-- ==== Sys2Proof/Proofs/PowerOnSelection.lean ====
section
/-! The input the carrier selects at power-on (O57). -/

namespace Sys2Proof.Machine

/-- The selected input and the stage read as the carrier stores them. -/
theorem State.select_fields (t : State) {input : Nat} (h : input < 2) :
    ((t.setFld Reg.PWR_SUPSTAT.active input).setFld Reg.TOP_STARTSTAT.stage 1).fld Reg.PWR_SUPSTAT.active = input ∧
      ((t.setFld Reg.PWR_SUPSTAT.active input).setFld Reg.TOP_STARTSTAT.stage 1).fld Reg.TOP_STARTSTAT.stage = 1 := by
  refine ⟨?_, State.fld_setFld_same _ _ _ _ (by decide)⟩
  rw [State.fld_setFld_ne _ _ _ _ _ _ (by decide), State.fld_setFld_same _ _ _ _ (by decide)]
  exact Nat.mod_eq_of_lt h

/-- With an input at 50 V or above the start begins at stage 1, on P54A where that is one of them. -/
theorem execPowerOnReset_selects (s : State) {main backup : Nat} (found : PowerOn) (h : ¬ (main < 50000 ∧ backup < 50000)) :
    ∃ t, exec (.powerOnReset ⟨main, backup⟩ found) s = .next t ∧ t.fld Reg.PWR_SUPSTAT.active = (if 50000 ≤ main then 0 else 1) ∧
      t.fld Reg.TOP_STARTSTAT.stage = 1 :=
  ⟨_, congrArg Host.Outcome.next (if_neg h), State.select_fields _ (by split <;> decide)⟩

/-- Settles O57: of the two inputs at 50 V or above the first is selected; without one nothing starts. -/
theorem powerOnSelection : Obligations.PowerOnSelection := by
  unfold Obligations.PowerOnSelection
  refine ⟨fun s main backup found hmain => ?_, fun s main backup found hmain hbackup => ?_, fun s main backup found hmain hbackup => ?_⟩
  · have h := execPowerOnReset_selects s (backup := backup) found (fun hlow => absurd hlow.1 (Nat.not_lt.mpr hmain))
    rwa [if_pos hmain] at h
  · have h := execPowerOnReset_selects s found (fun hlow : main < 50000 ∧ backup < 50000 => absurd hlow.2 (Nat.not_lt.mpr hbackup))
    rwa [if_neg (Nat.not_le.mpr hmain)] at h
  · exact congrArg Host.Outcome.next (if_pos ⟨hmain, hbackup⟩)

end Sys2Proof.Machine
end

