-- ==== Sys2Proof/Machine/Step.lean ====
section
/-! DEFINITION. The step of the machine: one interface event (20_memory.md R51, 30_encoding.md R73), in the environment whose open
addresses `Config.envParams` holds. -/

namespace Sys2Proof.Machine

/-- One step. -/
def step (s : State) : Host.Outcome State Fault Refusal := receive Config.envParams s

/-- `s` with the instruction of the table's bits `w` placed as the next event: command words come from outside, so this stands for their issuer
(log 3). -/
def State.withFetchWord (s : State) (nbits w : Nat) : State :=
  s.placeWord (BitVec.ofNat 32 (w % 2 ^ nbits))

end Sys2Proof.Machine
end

+---+

**ABOUT THIS TASK:**
Among the records above, find each line containing the string "hbackup" and copy it.

**TASK RESPONSE:**
  refine ⟨fun s main backup found hmain => ?_, fun s main backup found hmain hbackup => ?_, fun s main backup found hmain hbackup => ?_⟩
  · have h := execPowerOnReset_selects s found (fun hlow : main < 50000 ∧ backup < 50000 => absurd hlow.2 (Nat.not_lt.mpr hbackup))
  · exact congrArg Host.Outcome.next (if_pos ⟨hmain, hbackup⟩)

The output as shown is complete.